A compound river is one which is of different ages in its different parts; as certain rivers of North Carolina, which have old headwaters rising in the mountains, and young lower courses traversing the coastal plain.
A river is complex when it has entered a second or later cycle of development; the headwaters of a compound river are therefore complex, while the lower course may be simple, in its first cycle. The degree of complexity measures the number of cycles that the river has entered.
When the study of rivers is thus attempted, its necessary complications may at first seem so great as to render it of no value; but in answer to this I believe that it may be fairly urged that, although complicated, the results are true to nature, and if so, we can have no ground of complaint against them. Moreover, while it is desirable to reduce the study of the development of rivers to its simplest form, in order to make it available for instruction and investigation, it must be remembered that this cannot be done by neglecting to investigate the whole truth in the hope of avoiding too great complexity, but that simplicity can be reached safely only through fullness of knowledge, if at all.
It is with these points in mind that I have attempted to decipher the history of the rivers of Pennsylvania.

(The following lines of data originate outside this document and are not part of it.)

/-- Fetch the word at `pc` for a group (R130, R189, R201, R343). Words are read at their home. -/
def fetchWord (s : State) (g : Group) (pc : VAddr) : State × Fetched :=
  let va := pc.toNat
  let range : Fetched := .cause ⟨0x001, va, 0⟩
  if 2 ^ 56 - 2 ^ 32 ≤ va then (s, range)
  else match translate s g.ctx g.core va 0 with
    | .error code => (s, .replay code)
    | .ok (pa, _, s) =>
      let tdi := match s.ctx? g.ctx with
        | some x => x.tdi
        | none => 0
      if tierOf pa = .host then (s, range)
      else match reachCause s g.ctx (partOfCore s g.core) tdi pa with
        | some 0x1C4 => (s, .cause ⟨0x1C4, va, 0⟩)
        | some _ => (s, range)
        | none =>
          match poisonAt s pa with
          | some k => (s, .cause ⟨0x0A2, va, k⟩)
          | none =>
            let r := readHome s pa 4
            (r.2, .word (BitVec.ofNat 32 (natOfBytes r.1)))

/-- Whether a lane's qld has room for `n` more words after every word owed (R266). -/
def Group.hasRoom (g : Group) (n l : Nat) : Bool := decide ((g.thread l).qld.length + g.owedWords l + n ≤ 16)

/-- The number of words that a delivery of `size` bytes has. -/
def wordsOf (size : Nat) : Nat := max 1 (size / 4)

/-- Entries of queue `q` that a run of `n` registers takes (R319). -/
def takeCount (q n : Nat) : Nat := if q = 0 || q = 3 then n else max 1 (n / 2)

/-- A pop of `n` entries of queue `q` that the queues of the lanes hold up; a lane whose pop can never complete holds nothing up
(R22, R25). -/
def Group.popBlock (g : Group) (q n : Nat) (lanes : List Nat) : Option Block :=
  if n = 0 || lanes.any (g.popDead q n) || lanes.all fun l => decide (n ≤ (g.thread l).queueLen q) then none else some (.pop q n)

/-- A push of `n` entries to queue `q` that the queues of the lanes hold up. -/
def Group.pushBlock (g : Group) (q n : Nat) (lanes : List Nat) : Option Block :=
  if lanes.any (g.pushDead q n) || lanes.all fun l => decide ((g.thread l).queueLen q + n ≤ queueCap q) then none
  else some (.push q n)

/-- A delivery of `n` words to qld for which some lane has no room (R266); it waits though the strand that pops qld may have ended (DESIGN
CHOICE, log entry 53). -/
def Group.roomBlock (g : Group) (n : Nat) (lanes : List Nat) : Option Block :=
  if lanes.all (g.hasRoom n) then none else some (.push 0 n)

/-- What the queues hold up of an instruction (R25, R266 to R268, R320). -/
def Group.queueBlock (g : Group) (i : Instr) (lanes : List Nat) : Option Block :=
  let atom := fun (op : Nat) (sz64 ret : Bool) =>
    let w := if sz64 then 2 else 1
    (g.popBlock 3 (if op = 7 then 2 * w else w) lanes).or (if ret then g.roomBlock w lanes else none)
  match i with
  | .pop f | .peek f => g.popBlock f.queue.toNat (takeCount f.queue.toNat (runLen f.w)) lanes
  | .push f => g.pushBlock f.queue.toNat (takeCount f.queue.toNat (runLen f.w)) lanes
  | .ldq f => g.roomBlock (wordsOf (2 ^ f.size.toNat)) lanes
  | .st f => if f.t = 0#5 then g.popBlock 3 (wordsOf (2 ^ f.size.toNat)) lanes else none
  | .atomAdd f | .atomAnd f | .atomOr f | .atomXor f | .atomXchg f => atom 0 f.sz64 f.ret
  | .atomMin f | .atomMax f => atom 0 f.sz64 f.ret
  | .atomCas f => atom 7 f.sz64 f.ret
  | _ => none

/-- What keeps the next instruction of an entry from beginning: an operand that blocks on empty, or a queue. An instruction that would
raise a cause, or has no selected member, can begin (R25, R67, R71, R72, R91). -/
def nextBlock (s : State) (g : Group) (st : Strand) (e : Entry) : Option Block :=
  match (fetchWord s g e.pc).2 with
  | .word w => match decodeOp w with
    | none => none
    | some i =>
      let sh := shapeOf st i
      let lanes := e.acting g st
      let src := vSources i sh lanes
      if (illegalInstr g ⟨0, st, e, w⟩ i).isSome || lanes.isEmpty || (notAllocated g sh).isSome || (emptyRead g src).isSome then none
      else match emptyCodes g i sh src lanes with
        | [] => g.queueBlock i lanes
        | cs => some (.regs cs)
  | _ => none

/-- The lowest-numbered core of a cluster in the logical core map (R241). -/
def viewCore (s : State) (cluster : Nat) : Nat :=
  cluster * 16 + (((upTo 16).find? fun i => !(s.core (cluster * 16 + i)).removed).getD 0)

/-- Whether an operation of a group of `width` threads asks for the register-file port or the encode path of its core (R15). One that waits
for an answer to a fault, or for a view refresh (R242), and an stt that still pops its values do not. (DESIGN CHOICE, log entry 53.) -/
def Op.asksPort (width : Nat) (o : Op) : Bool :=
  !o.ended && o.faultIds.isEmpty
  && (match o.stall with
    | .waiting .. => false
    | _ => true)
  && match o.kind with
    | .ldt _ _ _ _ none => true
    | .stt .. => decide (256 ≤ width * o.next)
    | .copyTile x _ image => (bitOf x 371 && image.isNone) || bitOf x 372
    | _ => false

We find in the Susquehanna, which drains a great area in the central part of the state, an example of a river which is at once composite, compound and highly complex. It drains districts of divers structure; it traverses districts of different ages; and it is at present in its fourth or fifth degree of complexity, its fourth or fifth cycle of development at least. In unravelling its history and searching out the earlier courses of streams which may have long since been abandoned in the processes of mature adjustment, it will be seen that the size of the present streams is not always a measure of their previous importance, and to this we may ascribe the difficulty that attends the attempt to decipher a river's history from general maps of its stream lines. Nothing but a detailed examination of geological structure and history suffices to detect facts and conditions that are essential to the understanding of the result.
If the postulates that I shall use seem unsound and the arguments seem overdrawn, error may at least be avoided by not holding fast to the conclusions that are presented, for they are presented only tentatively. I do not feel by any means absolutely persuaded of the correctness of the results, but at the same time deem them worth giving out for discussion. The whole investigation was undertaken as an experiment to see where it might lead, and with the hope that it might lead at least to a serious study of our river problems.